■ Exercise details ■
Lines below starting with the line with "SYS_RESTART_WARM: a write of SYS_RESTART (R51, R52). -/" and going on through the line with "SYS_EVENT_MASK_WRITE (R437). -/" must be output exactly; the rest of the records must be left out.

Stored items from a collection
= Beginning of Section =
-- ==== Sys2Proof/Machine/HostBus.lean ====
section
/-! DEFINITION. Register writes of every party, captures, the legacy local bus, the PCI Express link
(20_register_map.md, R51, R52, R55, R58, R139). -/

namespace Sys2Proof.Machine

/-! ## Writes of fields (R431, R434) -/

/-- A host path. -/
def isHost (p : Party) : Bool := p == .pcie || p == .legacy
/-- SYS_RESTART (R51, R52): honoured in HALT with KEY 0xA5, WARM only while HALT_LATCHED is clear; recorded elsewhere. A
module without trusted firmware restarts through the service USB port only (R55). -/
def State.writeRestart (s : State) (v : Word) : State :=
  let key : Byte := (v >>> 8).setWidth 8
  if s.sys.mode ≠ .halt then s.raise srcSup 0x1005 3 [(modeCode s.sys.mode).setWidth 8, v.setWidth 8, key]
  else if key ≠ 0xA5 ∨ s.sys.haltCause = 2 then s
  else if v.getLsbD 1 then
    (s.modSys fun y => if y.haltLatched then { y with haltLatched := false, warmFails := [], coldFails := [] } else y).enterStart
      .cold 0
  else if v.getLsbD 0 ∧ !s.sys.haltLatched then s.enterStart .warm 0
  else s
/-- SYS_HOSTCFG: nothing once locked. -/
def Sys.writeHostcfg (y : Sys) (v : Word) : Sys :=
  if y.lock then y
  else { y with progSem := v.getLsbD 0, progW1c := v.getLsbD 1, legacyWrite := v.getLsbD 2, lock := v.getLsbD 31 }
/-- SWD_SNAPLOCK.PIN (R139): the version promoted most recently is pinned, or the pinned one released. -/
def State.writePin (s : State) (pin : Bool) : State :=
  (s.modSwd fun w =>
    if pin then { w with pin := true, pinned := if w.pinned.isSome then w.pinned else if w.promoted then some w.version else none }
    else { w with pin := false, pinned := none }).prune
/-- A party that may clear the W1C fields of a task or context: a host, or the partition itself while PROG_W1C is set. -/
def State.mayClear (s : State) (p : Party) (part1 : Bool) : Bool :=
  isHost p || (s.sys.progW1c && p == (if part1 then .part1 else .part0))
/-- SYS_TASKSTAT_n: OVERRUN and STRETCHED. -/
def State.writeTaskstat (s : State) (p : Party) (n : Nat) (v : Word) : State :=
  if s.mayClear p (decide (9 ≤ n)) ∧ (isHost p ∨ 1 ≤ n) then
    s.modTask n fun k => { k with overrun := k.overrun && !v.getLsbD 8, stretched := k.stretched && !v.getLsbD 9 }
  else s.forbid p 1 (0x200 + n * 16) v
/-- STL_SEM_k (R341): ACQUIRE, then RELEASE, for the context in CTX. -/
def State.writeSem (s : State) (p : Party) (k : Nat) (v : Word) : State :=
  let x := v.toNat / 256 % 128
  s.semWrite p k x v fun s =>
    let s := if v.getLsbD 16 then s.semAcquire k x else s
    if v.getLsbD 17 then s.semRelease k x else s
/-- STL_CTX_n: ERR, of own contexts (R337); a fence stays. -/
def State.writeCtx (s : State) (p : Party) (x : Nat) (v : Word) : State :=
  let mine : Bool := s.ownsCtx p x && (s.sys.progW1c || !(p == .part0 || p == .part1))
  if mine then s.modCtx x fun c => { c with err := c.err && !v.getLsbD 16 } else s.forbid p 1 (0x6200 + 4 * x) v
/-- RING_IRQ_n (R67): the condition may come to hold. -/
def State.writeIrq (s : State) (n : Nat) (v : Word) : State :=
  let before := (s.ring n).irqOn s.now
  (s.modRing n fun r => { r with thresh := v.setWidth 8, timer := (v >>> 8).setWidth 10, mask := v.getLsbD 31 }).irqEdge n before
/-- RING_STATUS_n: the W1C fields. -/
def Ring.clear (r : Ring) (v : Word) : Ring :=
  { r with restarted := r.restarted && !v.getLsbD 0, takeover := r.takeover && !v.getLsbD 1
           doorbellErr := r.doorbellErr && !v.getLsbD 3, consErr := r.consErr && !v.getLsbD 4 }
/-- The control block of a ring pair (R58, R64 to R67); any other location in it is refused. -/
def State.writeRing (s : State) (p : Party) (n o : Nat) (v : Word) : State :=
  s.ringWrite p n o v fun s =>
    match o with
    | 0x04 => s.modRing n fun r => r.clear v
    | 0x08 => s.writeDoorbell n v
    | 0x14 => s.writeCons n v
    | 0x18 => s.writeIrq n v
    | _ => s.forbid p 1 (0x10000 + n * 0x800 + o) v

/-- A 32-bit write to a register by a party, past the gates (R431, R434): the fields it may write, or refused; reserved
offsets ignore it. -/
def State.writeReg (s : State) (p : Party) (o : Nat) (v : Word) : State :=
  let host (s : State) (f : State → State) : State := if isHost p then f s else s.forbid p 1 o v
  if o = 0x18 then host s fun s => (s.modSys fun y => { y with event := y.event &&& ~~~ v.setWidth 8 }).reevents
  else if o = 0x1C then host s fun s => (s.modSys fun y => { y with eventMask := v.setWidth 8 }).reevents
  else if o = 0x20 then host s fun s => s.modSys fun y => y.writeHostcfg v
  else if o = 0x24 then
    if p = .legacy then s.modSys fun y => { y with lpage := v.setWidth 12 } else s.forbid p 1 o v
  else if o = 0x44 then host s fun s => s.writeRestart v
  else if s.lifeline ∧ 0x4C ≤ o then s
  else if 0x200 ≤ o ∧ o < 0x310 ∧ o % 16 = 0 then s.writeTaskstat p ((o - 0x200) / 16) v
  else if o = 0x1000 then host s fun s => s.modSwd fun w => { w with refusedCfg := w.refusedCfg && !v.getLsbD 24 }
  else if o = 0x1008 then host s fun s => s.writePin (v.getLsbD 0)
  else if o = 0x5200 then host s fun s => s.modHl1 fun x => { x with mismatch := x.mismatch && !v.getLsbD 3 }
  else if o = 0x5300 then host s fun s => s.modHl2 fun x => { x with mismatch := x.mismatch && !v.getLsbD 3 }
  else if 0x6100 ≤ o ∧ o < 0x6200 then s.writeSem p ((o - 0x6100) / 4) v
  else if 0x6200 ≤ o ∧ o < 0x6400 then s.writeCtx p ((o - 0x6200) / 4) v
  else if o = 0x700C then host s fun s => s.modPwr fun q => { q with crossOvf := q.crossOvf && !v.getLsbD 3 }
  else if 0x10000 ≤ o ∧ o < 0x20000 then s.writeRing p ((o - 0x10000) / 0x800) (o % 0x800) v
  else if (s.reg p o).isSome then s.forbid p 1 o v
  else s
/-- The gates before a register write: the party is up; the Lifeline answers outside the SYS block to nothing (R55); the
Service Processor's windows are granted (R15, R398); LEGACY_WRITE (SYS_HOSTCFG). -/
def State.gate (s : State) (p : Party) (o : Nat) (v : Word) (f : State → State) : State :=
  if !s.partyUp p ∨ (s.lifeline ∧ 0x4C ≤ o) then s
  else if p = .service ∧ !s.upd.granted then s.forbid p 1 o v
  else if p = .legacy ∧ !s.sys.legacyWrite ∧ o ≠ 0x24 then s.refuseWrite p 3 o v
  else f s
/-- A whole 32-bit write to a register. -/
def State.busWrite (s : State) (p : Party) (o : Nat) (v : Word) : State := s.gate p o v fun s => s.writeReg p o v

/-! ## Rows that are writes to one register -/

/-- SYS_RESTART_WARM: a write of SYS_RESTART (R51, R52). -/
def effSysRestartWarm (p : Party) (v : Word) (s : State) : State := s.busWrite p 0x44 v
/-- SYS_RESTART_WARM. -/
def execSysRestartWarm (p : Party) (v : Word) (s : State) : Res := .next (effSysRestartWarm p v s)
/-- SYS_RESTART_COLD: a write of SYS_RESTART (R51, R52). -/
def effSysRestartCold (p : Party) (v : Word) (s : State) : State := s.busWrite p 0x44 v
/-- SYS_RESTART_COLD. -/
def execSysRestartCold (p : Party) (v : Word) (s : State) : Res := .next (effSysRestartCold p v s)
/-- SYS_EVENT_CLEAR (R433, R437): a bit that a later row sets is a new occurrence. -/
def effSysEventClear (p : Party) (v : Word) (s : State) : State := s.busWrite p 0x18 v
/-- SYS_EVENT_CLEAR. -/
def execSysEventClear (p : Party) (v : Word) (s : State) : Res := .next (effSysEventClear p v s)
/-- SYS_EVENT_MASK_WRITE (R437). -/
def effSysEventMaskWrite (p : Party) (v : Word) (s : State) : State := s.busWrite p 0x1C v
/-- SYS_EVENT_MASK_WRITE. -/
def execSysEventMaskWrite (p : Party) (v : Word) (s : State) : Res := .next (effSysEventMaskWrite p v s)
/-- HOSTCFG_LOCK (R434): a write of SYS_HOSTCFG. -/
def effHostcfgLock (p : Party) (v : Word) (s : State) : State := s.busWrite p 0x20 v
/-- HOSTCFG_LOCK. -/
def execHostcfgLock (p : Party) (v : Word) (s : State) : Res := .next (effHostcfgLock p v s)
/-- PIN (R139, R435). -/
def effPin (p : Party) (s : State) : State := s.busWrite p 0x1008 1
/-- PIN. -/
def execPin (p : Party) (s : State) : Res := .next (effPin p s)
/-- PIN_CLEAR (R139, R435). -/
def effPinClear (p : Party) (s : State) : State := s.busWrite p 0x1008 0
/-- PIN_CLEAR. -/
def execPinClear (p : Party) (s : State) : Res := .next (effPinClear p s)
= End of Section =
= Beginning of Section =
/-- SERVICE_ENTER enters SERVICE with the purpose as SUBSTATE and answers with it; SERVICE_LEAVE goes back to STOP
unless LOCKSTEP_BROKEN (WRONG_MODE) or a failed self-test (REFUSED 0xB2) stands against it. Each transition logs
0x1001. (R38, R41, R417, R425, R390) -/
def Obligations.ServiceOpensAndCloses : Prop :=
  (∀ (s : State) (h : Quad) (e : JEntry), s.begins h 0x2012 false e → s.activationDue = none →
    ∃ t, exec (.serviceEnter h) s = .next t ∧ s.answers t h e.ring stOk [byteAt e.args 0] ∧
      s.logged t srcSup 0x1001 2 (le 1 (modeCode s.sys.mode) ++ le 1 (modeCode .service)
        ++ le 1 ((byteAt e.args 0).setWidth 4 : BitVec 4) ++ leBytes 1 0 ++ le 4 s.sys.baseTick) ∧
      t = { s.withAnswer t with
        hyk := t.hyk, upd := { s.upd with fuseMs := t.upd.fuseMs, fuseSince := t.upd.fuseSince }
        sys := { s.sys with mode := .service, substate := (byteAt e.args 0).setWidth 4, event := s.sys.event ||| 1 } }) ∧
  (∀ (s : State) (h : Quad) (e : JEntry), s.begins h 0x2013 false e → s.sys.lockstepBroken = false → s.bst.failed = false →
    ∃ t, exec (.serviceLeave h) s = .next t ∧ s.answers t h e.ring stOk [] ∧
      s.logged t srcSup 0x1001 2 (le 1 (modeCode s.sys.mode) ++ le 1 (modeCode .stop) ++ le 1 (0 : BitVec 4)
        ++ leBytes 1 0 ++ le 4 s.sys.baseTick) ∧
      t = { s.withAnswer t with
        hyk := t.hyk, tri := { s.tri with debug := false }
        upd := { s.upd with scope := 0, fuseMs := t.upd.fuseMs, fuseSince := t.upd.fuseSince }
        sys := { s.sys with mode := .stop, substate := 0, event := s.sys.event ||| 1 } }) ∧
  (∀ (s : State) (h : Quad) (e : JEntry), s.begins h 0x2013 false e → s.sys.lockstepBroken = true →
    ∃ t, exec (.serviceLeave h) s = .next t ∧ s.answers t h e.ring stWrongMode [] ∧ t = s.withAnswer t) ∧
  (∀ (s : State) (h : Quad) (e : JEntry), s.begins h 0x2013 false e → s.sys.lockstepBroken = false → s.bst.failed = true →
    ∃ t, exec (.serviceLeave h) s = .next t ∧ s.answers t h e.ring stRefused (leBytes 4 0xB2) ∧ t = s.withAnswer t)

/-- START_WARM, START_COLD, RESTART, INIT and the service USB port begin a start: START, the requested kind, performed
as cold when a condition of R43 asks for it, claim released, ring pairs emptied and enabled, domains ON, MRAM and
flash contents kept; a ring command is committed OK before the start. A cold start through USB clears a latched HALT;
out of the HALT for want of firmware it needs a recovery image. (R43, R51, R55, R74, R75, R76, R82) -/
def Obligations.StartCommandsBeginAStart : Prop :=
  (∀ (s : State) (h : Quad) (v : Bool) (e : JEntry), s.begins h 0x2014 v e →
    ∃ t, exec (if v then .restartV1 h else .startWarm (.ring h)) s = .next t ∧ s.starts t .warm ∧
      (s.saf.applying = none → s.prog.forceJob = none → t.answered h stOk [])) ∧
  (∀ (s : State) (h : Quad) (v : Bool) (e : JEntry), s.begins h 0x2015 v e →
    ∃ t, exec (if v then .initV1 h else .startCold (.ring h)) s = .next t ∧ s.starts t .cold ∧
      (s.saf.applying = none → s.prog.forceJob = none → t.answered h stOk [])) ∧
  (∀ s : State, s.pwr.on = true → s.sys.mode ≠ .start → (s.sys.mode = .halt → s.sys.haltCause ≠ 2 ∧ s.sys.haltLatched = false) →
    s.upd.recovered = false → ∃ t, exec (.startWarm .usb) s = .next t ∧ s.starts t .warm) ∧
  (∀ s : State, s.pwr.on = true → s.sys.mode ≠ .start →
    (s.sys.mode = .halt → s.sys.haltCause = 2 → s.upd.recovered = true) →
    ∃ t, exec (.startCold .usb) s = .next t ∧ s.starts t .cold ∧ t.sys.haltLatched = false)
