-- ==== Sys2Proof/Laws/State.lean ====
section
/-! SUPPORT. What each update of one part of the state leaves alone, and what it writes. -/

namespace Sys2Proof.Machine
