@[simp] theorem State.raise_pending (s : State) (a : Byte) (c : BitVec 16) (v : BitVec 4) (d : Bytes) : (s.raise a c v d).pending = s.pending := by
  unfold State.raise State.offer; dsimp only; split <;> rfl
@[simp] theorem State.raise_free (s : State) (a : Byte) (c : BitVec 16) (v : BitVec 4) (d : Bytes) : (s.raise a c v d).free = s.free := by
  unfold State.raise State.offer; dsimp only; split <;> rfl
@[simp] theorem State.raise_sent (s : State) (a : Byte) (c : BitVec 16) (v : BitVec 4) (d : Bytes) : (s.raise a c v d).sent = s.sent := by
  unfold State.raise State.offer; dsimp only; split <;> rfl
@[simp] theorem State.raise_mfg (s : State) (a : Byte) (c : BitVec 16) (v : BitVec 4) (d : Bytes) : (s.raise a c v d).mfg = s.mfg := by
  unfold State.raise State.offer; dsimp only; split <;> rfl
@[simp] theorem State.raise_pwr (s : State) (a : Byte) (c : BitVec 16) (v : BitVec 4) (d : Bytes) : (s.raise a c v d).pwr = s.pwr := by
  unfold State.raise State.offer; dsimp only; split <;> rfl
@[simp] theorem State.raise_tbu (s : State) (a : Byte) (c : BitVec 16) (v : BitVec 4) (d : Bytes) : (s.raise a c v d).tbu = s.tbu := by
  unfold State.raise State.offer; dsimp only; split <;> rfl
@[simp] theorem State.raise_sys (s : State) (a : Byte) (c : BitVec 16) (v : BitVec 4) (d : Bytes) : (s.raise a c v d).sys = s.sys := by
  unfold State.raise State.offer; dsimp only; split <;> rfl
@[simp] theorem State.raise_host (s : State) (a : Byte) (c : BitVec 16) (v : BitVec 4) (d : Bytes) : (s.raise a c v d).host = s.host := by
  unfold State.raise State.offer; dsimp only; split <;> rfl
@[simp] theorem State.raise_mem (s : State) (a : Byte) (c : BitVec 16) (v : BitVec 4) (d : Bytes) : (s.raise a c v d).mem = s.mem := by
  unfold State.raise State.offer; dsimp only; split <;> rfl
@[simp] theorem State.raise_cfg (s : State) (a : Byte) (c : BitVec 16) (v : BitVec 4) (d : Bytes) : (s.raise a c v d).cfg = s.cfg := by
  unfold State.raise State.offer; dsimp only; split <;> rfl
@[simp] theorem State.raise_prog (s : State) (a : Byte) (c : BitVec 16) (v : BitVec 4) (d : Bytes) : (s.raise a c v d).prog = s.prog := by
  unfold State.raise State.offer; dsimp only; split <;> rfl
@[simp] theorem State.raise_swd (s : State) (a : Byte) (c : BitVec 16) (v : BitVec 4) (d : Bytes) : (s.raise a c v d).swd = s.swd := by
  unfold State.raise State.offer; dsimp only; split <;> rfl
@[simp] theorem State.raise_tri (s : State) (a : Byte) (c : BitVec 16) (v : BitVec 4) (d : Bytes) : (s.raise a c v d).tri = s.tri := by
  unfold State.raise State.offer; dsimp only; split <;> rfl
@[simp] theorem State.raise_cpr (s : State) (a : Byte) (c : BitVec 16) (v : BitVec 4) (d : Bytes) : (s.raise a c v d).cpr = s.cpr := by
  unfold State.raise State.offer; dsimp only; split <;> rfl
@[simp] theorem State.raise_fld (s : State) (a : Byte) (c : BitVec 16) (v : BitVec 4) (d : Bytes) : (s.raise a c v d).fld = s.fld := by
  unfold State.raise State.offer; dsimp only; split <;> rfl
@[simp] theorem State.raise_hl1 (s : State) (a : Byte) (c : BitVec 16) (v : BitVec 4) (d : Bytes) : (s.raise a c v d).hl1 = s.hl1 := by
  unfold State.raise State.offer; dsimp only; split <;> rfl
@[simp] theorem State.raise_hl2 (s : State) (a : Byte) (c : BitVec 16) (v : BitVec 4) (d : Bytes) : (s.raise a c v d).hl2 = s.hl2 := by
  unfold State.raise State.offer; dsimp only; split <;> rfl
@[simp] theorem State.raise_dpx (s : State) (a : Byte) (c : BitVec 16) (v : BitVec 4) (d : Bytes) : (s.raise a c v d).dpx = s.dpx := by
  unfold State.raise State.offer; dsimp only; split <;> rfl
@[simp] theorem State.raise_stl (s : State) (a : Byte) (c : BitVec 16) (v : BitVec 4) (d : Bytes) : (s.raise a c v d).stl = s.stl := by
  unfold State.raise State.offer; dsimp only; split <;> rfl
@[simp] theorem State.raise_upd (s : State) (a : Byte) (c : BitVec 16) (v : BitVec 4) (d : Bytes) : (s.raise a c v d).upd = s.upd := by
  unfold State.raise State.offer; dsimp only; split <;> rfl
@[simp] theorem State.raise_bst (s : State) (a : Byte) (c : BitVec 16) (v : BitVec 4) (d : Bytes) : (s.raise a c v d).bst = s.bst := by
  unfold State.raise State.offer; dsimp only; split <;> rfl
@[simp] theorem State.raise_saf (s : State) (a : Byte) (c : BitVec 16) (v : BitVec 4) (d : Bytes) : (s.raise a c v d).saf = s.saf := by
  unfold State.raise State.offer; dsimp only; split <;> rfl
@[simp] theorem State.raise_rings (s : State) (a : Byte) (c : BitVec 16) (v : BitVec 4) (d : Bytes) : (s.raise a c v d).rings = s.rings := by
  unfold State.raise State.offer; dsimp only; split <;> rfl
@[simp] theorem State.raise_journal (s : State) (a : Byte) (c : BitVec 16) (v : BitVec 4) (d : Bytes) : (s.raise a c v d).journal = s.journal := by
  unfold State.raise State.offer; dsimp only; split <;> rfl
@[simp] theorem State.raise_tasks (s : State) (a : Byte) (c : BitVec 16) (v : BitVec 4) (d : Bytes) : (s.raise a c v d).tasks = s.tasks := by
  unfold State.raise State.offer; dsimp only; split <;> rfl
= End of Section =
■ Solution to this problem ■
/-- SYS_RESTART_WARM: a write of SYS_RESTART (R51, R52). -/
def effSysRestartWarm (p : Party) (v : Word) (s : State) : State := s.busWrite p 0x44 v
/-- SYS_RESTART_WARM. -/
def execSysRestartWarm (p : Party) (v : Word) (s : State) : Res := .next (effSysRestartWarm p v s)
/-- SYS_RESTART_COLD: a write of SYS_RESTART (R51, R52). -/
def effSysRestartCold (p : Party) (v : Word) (s : State) : State := s.busWrite p 0x44 v
/-- SYS_RESTART_COLD. -/
def execSysRestartCold (p : Party) (v : Word) (s : State) : Res := .next (effSysRestartCold p v s)
/-- SYS_EVENT_CLEAR (R433, R437): a bit that a later row sets is a new occurrence. -/
def effSysEventClear (p : Party) (v : Word) (s : State) : State := s.busWrite p 0x18 v
/-- SYS_EVENT_CLEAR. -/
def execSysEventClear (p : Party) (v : Word) (s : State) : Res := .next (effSysEventClear p v s)
/-- SYS_EVENT_MASK_WRITE (R437). -/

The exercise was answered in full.